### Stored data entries
Content starts

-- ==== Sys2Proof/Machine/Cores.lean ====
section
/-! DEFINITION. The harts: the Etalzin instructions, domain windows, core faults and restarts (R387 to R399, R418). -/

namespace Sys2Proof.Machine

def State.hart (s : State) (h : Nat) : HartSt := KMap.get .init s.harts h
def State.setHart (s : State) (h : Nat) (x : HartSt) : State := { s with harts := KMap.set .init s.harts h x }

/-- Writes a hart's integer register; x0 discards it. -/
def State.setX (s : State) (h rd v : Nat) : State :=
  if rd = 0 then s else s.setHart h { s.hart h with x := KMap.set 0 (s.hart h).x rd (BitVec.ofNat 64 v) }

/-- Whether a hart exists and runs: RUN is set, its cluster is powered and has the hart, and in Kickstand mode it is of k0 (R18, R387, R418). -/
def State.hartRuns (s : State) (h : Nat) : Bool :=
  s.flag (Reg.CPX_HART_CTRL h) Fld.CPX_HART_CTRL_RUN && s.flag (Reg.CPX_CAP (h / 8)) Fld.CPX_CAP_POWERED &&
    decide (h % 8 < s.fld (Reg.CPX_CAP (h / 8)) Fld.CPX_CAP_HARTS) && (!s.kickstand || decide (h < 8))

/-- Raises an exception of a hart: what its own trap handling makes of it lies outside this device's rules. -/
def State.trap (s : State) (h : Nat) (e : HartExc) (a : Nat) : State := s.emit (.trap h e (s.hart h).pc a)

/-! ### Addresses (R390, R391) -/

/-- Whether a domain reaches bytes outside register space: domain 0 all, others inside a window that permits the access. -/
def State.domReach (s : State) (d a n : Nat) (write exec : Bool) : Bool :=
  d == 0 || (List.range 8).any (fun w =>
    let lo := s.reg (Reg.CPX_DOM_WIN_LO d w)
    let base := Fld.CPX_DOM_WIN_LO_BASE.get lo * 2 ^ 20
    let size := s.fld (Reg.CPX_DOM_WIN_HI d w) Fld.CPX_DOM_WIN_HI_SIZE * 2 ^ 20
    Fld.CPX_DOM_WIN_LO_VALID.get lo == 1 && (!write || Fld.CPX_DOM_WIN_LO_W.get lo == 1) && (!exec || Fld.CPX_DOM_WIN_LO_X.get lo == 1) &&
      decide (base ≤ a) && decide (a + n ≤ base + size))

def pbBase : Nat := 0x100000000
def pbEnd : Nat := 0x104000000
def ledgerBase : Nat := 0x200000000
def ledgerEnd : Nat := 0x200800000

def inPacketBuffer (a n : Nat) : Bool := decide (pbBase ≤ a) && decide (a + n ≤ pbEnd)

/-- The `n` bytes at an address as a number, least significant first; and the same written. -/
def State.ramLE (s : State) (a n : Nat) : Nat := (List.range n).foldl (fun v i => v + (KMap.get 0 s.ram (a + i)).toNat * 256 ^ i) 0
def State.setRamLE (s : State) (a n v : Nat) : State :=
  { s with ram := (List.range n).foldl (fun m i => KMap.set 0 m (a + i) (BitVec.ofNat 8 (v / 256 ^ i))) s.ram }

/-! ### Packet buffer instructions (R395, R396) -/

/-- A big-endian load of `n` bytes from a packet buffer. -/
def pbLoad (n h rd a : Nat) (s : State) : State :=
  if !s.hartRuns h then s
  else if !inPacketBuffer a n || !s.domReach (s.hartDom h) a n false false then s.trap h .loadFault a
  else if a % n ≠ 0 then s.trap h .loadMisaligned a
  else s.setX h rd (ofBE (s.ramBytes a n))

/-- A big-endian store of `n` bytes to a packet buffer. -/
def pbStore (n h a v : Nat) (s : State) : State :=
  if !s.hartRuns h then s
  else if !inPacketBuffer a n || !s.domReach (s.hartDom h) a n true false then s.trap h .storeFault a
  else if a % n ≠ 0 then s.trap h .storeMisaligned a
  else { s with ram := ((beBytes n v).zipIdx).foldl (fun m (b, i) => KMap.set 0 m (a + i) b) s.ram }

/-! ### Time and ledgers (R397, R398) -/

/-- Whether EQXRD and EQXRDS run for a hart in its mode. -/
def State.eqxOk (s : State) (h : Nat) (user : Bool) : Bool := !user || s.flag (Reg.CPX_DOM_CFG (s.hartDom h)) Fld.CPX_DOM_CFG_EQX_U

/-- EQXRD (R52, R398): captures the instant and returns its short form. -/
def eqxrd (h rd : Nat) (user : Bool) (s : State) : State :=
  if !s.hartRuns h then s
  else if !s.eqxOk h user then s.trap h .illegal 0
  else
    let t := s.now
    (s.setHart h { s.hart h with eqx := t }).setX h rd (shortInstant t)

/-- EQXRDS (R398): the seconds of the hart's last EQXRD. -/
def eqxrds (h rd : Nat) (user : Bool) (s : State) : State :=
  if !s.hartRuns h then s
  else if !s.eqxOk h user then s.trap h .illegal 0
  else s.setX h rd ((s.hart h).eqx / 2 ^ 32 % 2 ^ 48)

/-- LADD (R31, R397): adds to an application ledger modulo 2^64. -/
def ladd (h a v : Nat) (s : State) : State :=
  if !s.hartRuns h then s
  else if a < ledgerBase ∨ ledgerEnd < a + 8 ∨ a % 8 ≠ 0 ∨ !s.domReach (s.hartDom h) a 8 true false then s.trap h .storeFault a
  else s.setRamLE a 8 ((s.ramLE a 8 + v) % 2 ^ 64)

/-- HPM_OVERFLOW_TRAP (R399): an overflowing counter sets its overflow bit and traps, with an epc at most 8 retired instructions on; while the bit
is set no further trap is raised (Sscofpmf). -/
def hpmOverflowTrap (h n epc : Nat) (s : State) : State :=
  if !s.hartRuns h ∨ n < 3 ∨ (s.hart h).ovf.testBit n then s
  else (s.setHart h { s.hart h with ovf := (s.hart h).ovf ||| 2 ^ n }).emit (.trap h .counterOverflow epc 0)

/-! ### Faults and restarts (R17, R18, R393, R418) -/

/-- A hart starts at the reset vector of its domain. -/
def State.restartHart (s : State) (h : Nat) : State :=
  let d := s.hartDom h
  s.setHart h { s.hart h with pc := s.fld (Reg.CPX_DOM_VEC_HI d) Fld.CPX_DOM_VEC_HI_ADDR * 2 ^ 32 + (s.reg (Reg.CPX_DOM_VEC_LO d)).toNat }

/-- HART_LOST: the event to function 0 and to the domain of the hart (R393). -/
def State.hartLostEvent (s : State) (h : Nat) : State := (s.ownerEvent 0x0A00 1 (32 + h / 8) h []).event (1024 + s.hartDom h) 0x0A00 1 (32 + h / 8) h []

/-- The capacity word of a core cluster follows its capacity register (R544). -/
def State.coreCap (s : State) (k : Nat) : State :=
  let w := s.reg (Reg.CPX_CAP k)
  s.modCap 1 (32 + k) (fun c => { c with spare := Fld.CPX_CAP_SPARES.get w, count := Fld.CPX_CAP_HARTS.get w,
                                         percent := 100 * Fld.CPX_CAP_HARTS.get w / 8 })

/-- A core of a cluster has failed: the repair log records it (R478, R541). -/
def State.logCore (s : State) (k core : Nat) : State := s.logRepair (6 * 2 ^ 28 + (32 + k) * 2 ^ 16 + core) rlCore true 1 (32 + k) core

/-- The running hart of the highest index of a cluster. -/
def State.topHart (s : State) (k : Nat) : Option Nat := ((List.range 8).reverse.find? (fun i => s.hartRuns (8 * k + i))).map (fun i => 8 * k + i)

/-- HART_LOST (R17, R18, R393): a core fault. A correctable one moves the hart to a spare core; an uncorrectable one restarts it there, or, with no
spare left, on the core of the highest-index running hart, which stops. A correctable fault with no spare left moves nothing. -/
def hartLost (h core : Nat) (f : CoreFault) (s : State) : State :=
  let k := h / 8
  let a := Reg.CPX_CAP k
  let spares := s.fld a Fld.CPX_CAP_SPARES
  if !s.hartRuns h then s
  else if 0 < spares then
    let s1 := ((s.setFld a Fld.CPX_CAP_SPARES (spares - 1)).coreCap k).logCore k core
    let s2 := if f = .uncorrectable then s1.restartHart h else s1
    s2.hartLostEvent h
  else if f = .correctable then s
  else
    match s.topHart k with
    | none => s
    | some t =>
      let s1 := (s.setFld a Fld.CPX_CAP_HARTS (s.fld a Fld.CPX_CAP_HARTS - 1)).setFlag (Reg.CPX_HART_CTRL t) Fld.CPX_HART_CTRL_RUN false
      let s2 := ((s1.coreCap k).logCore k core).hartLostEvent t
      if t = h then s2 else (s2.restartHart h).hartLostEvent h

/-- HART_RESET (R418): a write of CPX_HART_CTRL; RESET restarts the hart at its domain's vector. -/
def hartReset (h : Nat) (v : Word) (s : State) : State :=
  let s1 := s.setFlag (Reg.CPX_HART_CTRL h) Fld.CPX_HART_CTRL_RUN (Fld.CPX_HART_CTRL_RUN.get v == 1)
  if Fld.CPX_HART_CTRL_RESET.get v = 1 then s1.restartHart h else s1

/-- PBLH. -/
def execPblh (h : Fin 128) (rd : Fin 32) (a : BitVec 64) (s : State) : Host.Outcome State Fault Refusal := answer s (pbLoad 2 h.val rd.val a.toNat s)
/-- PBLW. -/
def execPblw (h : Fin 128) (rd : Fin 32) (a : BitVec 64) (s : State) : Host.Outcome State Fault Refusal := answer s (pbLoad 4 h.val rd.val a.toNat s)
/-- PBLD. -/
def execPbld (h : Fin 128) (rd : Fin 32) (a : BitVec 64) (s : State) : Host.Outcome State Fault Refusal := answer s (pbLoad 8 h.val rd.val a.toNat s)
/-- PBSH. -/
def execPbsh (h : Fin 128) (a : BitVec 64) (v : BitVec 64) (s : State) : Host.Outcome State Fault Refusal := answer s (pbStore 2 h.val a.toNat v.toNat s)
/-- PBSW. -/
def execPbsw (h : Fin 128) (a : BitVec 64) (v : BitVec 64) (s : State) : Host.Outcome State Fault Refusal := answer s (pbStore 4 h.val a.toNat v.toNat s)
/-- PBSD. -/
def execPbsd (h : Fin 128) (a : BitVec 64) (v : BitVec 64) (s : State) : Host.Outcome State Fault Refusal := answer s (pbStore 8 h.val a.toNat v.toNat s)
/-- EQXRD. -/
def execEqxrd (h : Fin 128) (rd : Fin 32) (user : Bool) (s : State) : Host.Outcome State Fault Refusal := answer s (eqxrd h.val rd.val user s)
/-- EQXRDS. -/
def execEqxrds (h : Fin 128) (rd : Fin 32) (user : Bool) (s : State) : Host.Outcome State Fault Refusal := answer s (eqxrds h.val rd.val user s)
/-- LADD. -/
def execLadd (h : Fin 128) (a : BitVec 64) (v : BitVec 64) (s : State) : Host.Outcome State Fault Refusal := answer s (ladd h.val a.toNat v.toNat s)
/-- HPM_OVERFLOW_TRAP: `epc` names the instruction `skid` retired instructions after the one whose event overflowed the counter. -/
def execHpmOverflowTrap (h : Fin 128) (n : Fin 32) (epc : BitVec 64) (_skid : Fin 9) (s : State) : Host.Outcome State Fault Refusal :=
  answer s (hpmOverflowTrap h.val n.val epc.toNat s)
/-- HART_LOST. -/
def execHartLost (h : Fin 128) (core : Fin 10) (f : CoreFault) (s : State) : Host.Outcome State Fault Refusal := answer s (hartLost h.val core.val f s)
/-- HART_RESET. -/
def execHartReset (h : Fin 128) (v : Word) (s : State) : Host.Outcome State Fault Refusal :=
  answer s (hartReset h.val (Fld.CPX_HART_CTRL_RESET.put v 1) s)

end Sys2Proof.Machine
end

Content ends
Content starts

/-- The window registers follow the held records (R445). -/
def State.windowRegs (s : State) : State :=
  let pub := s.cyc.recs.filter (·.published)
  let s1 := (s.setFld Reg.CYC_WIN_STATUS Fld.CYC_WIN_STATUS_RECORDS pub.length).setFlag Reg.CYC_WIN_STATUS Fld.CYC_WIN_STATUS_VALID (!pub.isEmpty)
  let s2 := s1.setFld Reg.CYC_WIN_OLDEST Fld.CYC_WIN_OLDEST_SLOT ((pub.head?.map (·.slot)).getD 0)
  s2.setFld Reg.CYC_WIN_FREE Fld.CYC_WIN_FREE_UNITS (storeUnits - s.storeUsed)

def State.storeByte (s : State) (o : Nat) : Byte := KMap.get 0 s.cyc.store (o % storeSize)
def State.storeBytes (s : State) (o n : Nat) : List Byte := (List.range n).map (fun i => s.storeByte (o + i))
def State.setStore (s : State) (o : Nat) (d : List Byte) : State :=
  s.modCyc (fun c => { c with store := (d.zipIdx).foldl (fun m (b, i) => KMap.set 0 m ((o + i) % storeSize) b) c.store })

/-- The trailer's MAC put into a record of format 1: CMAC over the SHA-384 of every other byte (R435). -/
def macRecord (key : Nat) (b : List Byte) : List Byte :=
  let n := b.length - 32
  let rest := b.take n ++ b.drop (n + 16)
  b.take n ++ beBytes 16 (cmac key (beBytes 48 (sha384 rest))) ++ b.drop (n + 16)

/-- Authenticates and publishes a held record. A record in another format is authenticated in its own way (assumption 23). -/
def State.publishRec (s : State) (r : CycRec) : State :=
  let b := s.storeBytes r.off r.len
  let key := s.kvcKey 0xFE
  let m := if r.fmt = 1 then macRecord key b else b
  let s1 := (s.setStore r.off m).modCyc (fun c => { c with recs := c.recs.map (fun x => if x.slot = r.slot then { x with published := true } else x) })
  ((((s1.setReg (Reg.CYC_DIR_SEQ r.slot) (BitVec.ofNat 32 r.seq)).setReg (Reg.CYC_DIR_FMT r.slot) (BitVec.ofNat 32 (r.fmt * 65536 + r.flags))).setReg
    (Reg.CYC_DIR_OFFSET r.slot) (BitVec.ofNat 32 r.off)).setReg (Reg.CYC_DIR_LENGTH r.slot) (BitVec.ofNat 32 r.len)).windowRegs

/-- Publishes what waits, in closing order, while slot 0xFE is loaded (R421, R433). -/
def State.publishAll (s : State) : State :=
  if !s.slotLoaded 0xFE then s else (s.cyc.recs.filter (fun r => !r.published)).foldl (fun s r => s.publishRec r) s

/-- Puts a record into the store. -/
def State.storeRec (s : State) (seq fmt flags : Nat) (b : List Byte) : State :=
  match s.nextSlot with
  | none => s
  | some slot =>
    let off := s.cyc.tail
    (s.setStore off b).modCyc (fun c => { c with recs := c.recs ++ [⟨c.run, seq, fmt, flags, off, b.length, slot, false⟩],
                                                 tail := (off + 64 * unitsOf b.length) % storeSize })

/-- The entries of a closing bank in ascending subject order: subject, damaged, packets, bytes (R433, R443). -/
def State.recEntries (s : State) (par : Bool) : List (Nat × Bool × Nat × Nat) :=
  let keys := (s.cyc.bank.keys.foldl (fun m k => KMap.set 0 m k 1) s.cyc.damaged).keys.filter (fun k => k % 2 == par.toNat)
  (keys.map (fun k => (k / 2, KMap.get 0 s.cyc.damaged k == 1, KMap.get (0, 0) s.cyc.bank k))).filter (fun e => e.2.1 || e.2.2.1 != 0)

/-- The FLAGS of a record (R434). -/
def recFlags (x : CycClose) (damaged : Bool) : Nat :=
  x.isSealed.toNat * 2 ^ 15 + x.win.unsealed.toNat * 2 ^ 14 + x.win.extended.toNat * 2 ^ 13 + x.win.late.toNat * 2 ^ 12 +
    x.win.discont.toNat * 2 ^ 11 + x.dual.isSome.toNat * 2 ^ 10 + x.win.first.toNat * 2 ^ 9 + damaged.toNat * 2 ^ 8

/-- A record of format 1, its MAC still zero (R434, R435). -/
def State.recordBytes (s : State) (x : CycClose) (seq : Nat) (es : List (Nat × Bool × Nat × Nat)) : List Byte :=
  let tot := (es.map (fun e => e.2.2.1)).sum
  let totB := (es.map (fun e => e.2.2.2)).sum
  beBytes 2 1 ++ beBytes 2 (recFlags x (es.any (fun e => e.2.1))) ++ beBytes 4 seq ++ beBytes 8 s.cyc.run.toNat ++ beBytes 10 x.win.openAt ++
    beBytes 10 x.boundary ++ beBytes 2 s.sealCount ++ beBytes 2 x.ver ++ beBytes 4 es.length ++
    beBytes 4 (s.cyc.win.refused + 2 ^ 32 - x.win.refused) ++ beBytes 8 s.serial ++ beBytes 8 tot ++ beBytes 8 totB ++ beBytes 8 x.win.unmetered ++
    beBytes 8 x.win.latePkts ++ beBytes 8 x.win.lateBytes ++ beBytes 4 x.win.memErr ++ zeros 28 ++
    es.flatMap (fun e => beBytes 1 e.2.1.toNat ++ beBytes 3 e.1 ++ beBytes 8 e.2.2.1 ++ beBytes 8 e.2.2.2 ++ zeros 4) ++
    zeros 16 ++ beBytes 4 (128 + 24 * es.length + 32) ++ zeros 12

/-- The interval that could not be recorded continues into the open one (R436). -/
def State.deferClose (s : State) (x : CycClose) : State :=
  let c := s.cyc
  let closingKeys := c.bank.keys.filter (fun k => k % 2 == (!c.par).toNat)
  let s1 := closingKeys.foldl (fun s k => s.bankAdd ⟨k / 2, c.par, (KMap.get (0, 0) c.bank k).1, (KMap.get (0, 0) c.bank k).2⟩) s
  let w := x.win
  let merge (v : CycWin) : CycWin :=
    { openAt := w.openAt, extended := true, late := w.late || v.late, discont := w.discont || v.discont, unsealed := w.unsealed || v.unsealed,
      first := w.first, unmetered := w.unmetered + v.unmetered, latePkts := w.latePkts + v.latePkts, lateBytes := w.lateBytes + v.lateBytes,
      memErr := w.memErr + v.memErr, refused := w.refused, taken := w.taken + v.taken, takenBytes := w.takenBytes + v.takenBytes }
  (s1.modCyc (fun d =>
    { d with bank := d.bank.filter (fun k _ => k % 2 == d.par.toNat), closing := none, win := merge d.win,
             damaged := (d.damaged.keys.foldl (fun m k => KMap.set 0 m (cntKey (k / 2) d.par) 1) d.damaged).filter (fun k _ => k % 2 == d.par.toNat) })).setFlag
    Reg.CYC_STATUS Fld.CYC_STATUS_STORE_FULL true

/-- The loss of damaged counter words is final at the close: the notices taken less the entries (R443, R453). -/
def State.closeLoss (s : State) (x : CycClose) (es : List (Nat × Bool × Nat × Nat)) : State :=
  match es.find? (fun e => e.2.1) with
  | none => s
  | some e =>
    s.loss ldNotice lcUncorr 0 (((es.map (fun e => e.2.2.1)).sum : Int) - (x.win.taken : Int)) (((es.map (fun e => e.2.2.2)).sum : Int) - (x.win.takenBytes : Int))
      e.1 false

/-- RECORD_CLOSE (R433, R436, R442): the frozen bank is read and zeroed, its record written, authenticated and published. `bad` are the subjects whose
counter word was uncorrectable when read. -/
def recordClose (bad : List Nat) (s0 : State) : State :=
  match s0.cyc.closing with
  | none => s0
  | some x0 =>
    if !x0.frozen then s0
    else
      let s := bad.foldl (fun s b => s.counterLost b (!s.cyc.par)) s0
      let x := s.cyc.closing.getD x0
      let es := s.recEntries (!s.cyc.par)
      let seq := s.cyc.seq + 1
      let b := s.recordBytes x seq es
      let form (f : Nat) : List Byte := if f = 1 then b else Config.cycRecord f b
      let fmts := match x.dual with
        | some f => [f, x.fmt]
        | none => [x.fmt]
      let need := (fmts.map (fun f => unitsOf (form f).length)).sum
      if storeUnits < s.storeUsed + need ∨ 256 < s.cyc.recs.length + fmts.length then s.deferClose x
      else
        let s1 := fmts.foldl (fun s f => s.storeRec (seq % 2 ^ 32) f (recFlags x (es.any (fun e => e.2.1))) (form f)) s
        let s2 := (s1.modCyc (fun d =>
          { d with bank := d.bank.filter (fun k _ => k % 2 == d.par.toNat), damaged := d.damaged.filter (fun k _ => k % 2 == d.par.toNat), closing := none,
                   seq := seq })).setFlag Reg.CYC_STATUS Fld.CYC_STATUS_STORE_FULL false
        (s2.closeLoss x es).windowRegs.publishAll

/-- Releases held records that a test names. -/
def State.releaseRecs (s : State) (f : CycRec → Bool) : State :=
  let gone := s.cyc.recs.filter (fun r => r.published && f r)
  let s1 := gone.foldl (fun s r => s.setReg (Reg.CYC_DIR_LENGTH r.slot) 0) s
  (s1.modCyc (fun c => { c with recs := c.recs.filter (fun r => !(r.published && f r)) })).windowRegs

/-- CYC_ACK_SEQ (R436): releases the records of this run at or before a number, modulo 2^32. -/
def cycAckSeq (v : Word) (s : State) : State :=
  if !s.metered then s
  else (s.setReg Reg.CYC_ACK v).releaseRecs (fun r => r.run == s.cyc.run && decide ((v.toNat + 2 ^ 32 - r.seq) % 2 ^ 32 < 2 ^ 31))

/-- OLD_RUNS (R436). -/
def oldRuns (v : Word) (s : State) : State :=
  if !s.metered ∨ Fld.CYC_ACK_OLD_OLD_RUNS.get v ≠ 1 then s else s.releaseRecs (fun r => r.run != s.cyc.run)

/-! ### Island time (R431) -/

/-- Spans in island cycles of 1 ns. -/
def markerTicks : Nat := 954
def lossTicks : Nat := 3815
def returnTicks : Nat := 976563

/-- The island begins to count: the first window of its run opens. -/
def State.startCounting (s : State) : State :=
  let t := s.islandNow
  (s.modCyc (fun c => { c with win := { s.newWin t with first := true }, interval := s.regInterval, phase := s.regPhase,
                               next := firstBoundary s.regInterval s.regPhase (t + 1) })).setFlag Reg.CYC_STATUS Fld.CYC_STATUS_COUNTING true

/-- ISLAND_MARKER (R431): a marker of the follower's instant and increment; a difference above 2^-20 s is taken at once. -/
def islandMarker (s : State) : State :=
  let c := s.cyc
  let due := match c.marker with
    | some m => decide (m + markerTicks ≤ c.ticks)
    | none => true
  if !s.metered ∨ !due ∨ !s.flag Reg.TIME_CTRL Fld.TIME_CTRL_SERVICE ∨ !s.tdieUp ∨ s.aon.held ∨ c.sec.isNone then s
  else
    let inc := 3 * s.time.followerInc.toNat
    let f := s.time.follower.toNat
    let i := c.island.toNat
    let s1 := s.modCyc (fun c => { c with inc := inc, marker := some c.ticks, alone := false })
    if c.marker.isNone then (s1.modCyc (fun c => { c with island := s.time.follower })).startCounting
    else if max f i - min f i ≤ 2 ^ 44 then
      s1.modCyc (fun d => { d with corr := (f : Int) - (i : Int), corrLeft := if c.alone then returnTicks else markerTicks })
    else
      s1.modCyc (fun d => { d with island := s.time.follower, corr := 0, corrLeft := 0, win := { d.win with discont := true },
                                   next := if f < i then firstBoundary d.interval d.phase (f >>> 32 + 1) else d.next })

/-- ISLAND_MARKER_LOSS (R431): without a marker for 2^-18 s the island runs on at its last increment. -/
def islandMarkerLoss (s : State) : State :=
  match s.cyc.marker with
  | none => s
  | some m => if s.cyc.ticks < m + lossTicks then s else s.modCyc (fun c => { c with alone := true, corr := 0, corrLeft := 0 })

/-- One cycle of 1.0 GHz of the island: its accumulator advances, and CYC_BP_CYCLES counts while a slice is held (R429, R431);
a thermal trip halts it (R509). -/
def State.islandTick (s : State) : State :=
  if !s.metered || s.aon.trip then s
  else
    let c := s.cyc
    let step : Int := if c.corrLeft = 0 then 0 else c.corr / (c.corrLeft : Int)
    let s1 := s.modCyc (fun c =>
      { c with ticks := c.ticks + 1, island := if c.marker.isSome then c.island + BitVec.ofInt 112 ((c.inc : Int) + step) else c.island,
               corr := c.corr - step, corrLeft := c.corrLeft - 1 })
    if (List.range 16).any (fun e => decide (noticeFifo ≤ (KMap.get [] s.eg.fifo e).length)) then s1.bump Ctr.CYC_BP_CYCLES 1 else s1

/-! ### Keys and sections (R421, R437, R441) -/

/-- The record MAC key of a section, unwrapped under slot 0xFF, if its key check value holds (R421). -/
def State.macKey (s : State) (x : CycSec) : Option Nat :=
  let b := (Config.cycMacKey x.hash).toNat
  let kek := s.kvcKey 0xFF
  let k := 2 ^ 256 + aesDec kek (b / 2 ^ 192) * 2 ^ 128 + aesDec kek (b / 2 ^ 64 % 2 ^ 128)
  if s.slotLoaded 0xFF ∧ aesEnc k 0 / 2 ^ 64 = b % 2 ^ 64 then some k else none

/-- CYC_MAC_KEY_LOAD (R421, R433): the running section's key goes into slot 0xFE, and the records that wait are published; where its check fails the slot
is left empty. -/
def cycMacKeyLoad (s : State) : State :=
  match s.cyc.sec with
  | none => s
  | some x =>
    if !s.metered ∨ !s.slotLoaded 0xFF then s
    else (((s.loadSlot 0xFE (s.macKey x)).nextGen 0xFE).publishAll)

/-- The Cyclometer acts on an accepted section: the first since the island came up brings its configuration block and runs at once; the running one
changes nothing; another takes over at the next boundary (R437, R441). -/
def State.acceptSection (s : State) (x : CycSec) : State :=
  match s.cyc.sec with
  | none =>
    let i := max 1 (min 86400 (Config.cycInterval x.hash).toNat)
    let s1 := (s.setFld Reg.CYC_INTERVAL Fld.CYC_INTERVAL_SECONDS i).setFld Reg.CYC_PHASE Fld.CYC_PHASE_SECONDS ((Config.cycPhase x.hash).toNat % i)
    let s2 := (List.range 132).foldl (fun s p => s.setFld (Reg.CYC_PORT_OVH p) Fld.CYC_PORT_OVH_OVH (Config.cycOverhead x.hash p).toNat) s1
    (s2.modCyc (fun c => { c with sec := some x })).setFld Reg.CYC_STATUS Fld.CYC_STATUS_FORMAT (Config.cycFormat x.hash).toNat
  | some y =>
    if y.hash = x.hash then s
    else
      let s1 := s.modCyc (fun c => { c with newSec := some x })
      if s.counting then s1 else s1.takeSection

Content ends

### Action item
Above this instruction are the records; retype exactly the lines from the one containing "-- ==== Sys2Proof/Machine/Cores.lean" up to and including the one containing "d == 0 || (List.range 8).any (fun w =>".

### Exercise output
-- ==== Sys2Proof/Machine/Cores.lean ====
section
/-! DEFINITION. The harts: the Etalzin instructions, domain windows, core faults and restarts (R387 to R399, R418). -/

namespace Sys2Proof.Machine

def State.hart (s : State) (h : Nat) : HartSt := KMap.get .init s.harts h
def State.setHart (s : State) (h : Nat) (x : HartSt) : State := { s with harts := KMap.set .init s.harts h x }

/-- Writes a hart's integer register; x0 discards it. -/
def State.setX (s : State) (h rd v : Nat) : State :=
  if rd = 0 then s else s.setHart h { s.hart h with x := KMap.set 0 (s.hart h).x rd (BitVec.ofNat 64 v) }

/-- Whether a hart exists and runs: RUN is set, its cluster is powered and has the hart, and in Kickstand mode it is of k0 (R18, R387, R418). -/
def State.hartRuns (s : State) (h : Nat) : Bool :=
  s.flag (Reg.CPX_HART_CTRL h) Fld.CPX_HART_CTRL_RUN && s.flag (Reg.CPX_CAP (h / 8)) Fld.CPX_CAP_POWERED &&
    decide (h % 8 < s.fld (Reg.CPX_CAP (h / 8)) Fld.CPX_CAP_HARTS) && (!s.kickstand || decide (h < 8))

/-- Raises an exception of a hart: what its own trap handling makes of it lies outside this device's rules. -/
def State.trap (s : State) (h : Nat) (e : HartExc) (a : Nat) : State := s.emit (.trap h e (s.hart h).pc a)

/-! ### Addresses (R390, R391) -/

/-- Whether a domain reaches bytes outside register space: domain 0 all, others inside a window that permits the access. -/
def State.domReach (s : State) (d a n : Nat) (write exec : Bool) : Bool :=
  d == 0 || (List.range 8).any (fun w =>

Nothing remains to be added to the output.